You need to be very careful Googling airline phone numbers because scam travel agencies have corrupted the results.
- You call thinking you’re reaching your airline, but the person on the other end charges you for changes you are entitled to for free.
- When you’re getting help for a cancelled flight, they make you pay for a new one. When they help you with a seat assignment, they charge a service fee.
I’ve written about scammers taking over an old Singapore Airlines phone number and pretending to be Singapore Airlines agents when customers call.

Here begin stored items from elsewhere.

/-- One level of the walk (R334, R335): `l` levels lie below the table at `a`. -/
def State.walkFrom (s : State) (va : Nat) (k : Acc) : Nat → Nat → Walk
  | fuel, a =>
    let l := fuel
    let ea := a + 8 * bitsAt va (lvlLo l) (lvlBits l)
    if objWindow ≤ ea then .error .pteInvalid
    else if s.revokedAt ea then .error .extentRevoked
    else if s.fencedAt ea then .error .unitFenced
    else if (s.poisonAt ea 8).isSome then .error .poison
    else
      let e : W64 := BitVec.ofNat 64 (natOf (s.physRead ea 8))
      if !e.getLsbD 0 then .error .pageAbsent
      else if s.malformed e l then .error .pteInvalid
      else if e.getLsbD 1 then
        if k.permits e then .ok (pteAddr e + va % 2 ^ lvlLo l, e) else .error .prot
      else match fuel with
        | 0 => .error .pteInvalid
        | f + 1 => s.walkFrom va k f (pteAddr e)

/-- Translation through a context's page table (R334). -/
def State.walk (s : State) (c : Ctx) (va : Nat) (k : Acc) : Walk := s.walkFrom va k 5 (c.root.toNat * 4096)

/-- The canonical rule: bits [63:57] equal bit 56 (spec/08, R203). -/
def canonical (a : Nat) : Bool := decide (a < 2 ^ 56) || (decide (2 ^ 64 - 2 ^ 56 ≤ a) && decide (a < 2 ^ 64))

/-- The page of an address: bits [56:12] (spec/12, R312). -/
def pageOf (va : Nat) : Nat := bitsAt va 12 45

/-! ### Accesses -/

/-- One part of an access: bytes within one 4 KiB page (spec/08, R204). -/
structure Part where
  va : Nat
  n : Nat
  deriving DecidableEq, Repr

/-- The parts of `n` bytes at `va`, at most `fuel` of them. -/
def splitParts : Nat → Nat → Nat → List Part
  | 0, _, _ => []
  | f + 1, va, n =>
    if n = 0 then []
    else
      let k := Nat.min n (4096 - va % 4096)
      ⟨va, k⟩ :: splitParts f (va + k) (n - k)

def partsOf (va n : Nat) : List Part := splitParts (n / 4096 + 2) va n

/-- What a part meets: its physical address and leaf, or a cause with the lowest faulting byte. -/
abbrev PartRes := Except (Cause × Nat) (Nat × W64)

/-- Data are read by an access of this kind. -/
def Acc.reads (k : Acc) : Bool :=
  match k with
  | .r => true
  | .w => false
  | .rw => true
  | .drain => true
  | .x => true
  | .none => false

/-- A byte of the object window that no object holds, as a leaf larger than its object may name (log 20). -/
def State.unboundAt (s : State) (pa : Nat) : Bool := decide (objWindow ≤ pa) && !s.bound pa

/-- The checks of one part in the order of R210: translation, EXTENT-REVOKED, UNIT-FENCED (R306), POISON on
data read. -/
def State.checkPart (s : State) (c : Ctx) (k : Acc) (p : Part) : PartRes :=
  match s.walk c p.va k with
  | .error x => .error (x, p.va)
  | .ok (pa, e) =>
    let at_ (f : Nat → Bool) : Option Nat := (upto p.n).find? fun i => f (pa + i)
    match at_ s.unboundAt, at_ s.revokedAt, at_ s.fencedAt, (if k.reads then s.poisonAt pa p.n else none) with
    | some i, _, _, _ => .error (.pteInvalid, p.va + i)
    | none, some i, _, _ => .error (.extentRevoked, p.va + i)
    | none, none, some i, _ => .error (.unitFenced, p.va + i)
    | none, none, none, some i => .error (.poison, p.va + i)
    | none, none, none, none => .ok (pa, e)

/-- NONCANON of an access of `n` bytes at `ea` (R203): the lowest byte that breaks the rule, or `ea` when the
access passes the top of the space (log 21). -/
def noncanonAt (ea n : Nat) : Option Nat :=
  if 2 ^ 64 ≤ ea + n - 1 then some ea
  else if !canonical ea then some ea
  else if !canonical (ea + n - 1) then some (2 ^ 56)
  else none

/-- One access of an instruction: its lane (none for a scalar access), address, length, and the alignment it
requires (1 where it requires none). -/
structure Access where
  lane : Option Nat
  ea : Nat
  n : Nat
  al : Nat
  deriving DecidableEq, Repr
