/-! ### Phases -/

/-- The selector of R366: exact costs over a common denominator, the lowest variant on a tie. -/
def pickVariant (ts : List Nat) (vars : List (List Nat)) (u : Nat) : Nat :=
  let ru := (vars.getD u []).take ts.length
  let den := ru.foldl (· * ·) 1
  let cost (v : Nat) : Nat :=
    (ts.zip ((vars.getD v []).zip ru)).foldl (fun c p => Nat.max c (p.1 * p.2.1 * (den / p.2.2))) 0
  ((upto vars.length).foldl (fun (b : Option (Nat × Nat)) v =>
    match b with
    | none => some (v, cost v)
    | some (w, x) => if cost v < x then some (v, cost v) else some (w, x)) none).elim 0 fun p => p.1

/-- T_g of every group in the phase that ends (R43). -/
def State.groupTimes (s : State) (k : Nat) (l : Launch) : List Nat :=
  (upto (l.rec_.ngrp + 1)).map fun g =>
    ((s.ctxStrands k).filter fun m => m.group = g && !m.phaseHalt).foldl
      (fun t m => Nat.max t (m.phaseAt - l.phaseT0)) 0

/-- Every strand of the gang has executed PHASE since the last release, or has halted (R42, R172). -/
def State.phaseDone (s : State) (k : Nat) : Bool :=
  (s.ctxStrands k).all (fun m => m.atPhase || m.halted) && (s.ctxStrands k).any fun m => m.atPhase

/-- The boundary releases (R42, R43): the selector writes VARIANT, every waiting strand goes on with PHASE raised
by 1, and a strand that had arrived but does not wait now goes through when its PHASE executes again. `self` is
the strand whose PHASE is executing: it retires by itself. -/
def State.phaseRelease (s : State) (k self : Nat) : State :=
  match (s.ctx k).cur with
  | none => s
  | some l =>
    let v := if 2 ≤ l.rec_.varcnt then
      pickVariant (s.groupTimes k l) (l.rec_.vars.take l.rec_.varcnt) l.variant.toNat else l.variant.toNat
    let s1 := s.updLaunch k fun x => { x with variant := BitVec.ofNat 2 v, phaseT0 := s.cycles }
    let waiting := (s1.ctxStrands k).filter fun m => m.wait = .phase && m.id != self
    let s2 := s1.mapStrands fun m =>
      if m.id != 0 && m.ctx = k then
        if m.halted then { m with phaseHalt := true }
        else if m.wait = .phase || m.id = self then { m with atPhase := false, phase := m.phase + 1 }
        else { m with atPhase := false, phaseGo := m.atPhase }
      else m
    waiting.foldl (fun t m => t.onStrand m.id State.retireWait) s2

/-- PHASE (R172). -/
def execPhase (h : Hdr) (s : State) : Out :=
  seqWord h [] (fun s1 =>
    let m := s1.me
    if m.inWindow then .raise s1 .illegal
    else if m.phaseGo then .ok (s1.setMe { m with phaseGo := false, phase := m.phase + 1 })
    else
      let m1 := if m.atPhase then m else { m with atPhase := true, phaseAt := s1.cycles }
      let s2 := s1.setMe m1
      if s2.phaseDone m.ctx then .ok (s2.phaseRelease m.ctx m.id)
      else .stay (s2.stopIn h .phase)) s

/-- The watched word of a CSW.PARKA reads otherwise, or its address translates otherwise (R168). Of the translation only
whether R is permitted and the physical address count (DESIGN CHOICE, log 116). -/
def State.watchChanged (s : State) (m : Strand) : Bool :=
  let c := s.ctx m.ctx
  let tr := match s.walk c m.wval.toNat .r with | .ok (pa, _) => some pa | .error _ => none
  tr != m.wtrans || (tr.isSome && BitVec.ofNat 64 (natOf (s.readVa c m.wval.toNat 8)) != m.wold)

A former boss of mine got scammed by a phone number for Delta provided to her by her travel agency. The agents pretending to be Delta charged her $1,000 to move her and her granddaughter to flights the next day when their original itinerary was cancelled. (Delta Air Lines shockingly covered the cost after 9 months.)
Scam travel agencies buy Google ads to appear that you’ve found the airline’s phone number. I’ve seen this with United Airlines, JetBlue, Hawaiian and others. You get connected to an agency with one star and an F rating from the Better Business Bureau.
It turns out there’s another variation on this scam: the agency gets Google’s search results for the airline at a specific airport changed to display their phone number. You think you’re calling your airline’s “JFK” number but it’s the same agency scam.
You can’t trust Google search results for airline phone numbers. You need to go to the airline’s website itself and look up their number.
But here’s a case I do not understand:
A passenger’s flight was cancelled. His family got rebooked onto a partner carrier for the Europe trip – and he was told he’d have to pay for the new tickets, but that United would refund this to him. That’s not how this works!
He was charged $17,000 and the charge was processed by “AIRLINEFARE” not by United Airlines. It sounded like a textbook story about calling a scam travel agency by mistake. However,
- Phone records show he called United Airlines
- United acknowledges the call
- But United shows the call lasted just 12 minutes
- While his phone call lasted three hours.
So he seems to have called the right number and somehow still got redirected to a scam agency? I’m not sure what to make of this one. United won’t offer an explanation other than to say that they’re in contact with the customer and are “committed to finding a fair resolution for him.”
What do you think could be going on here?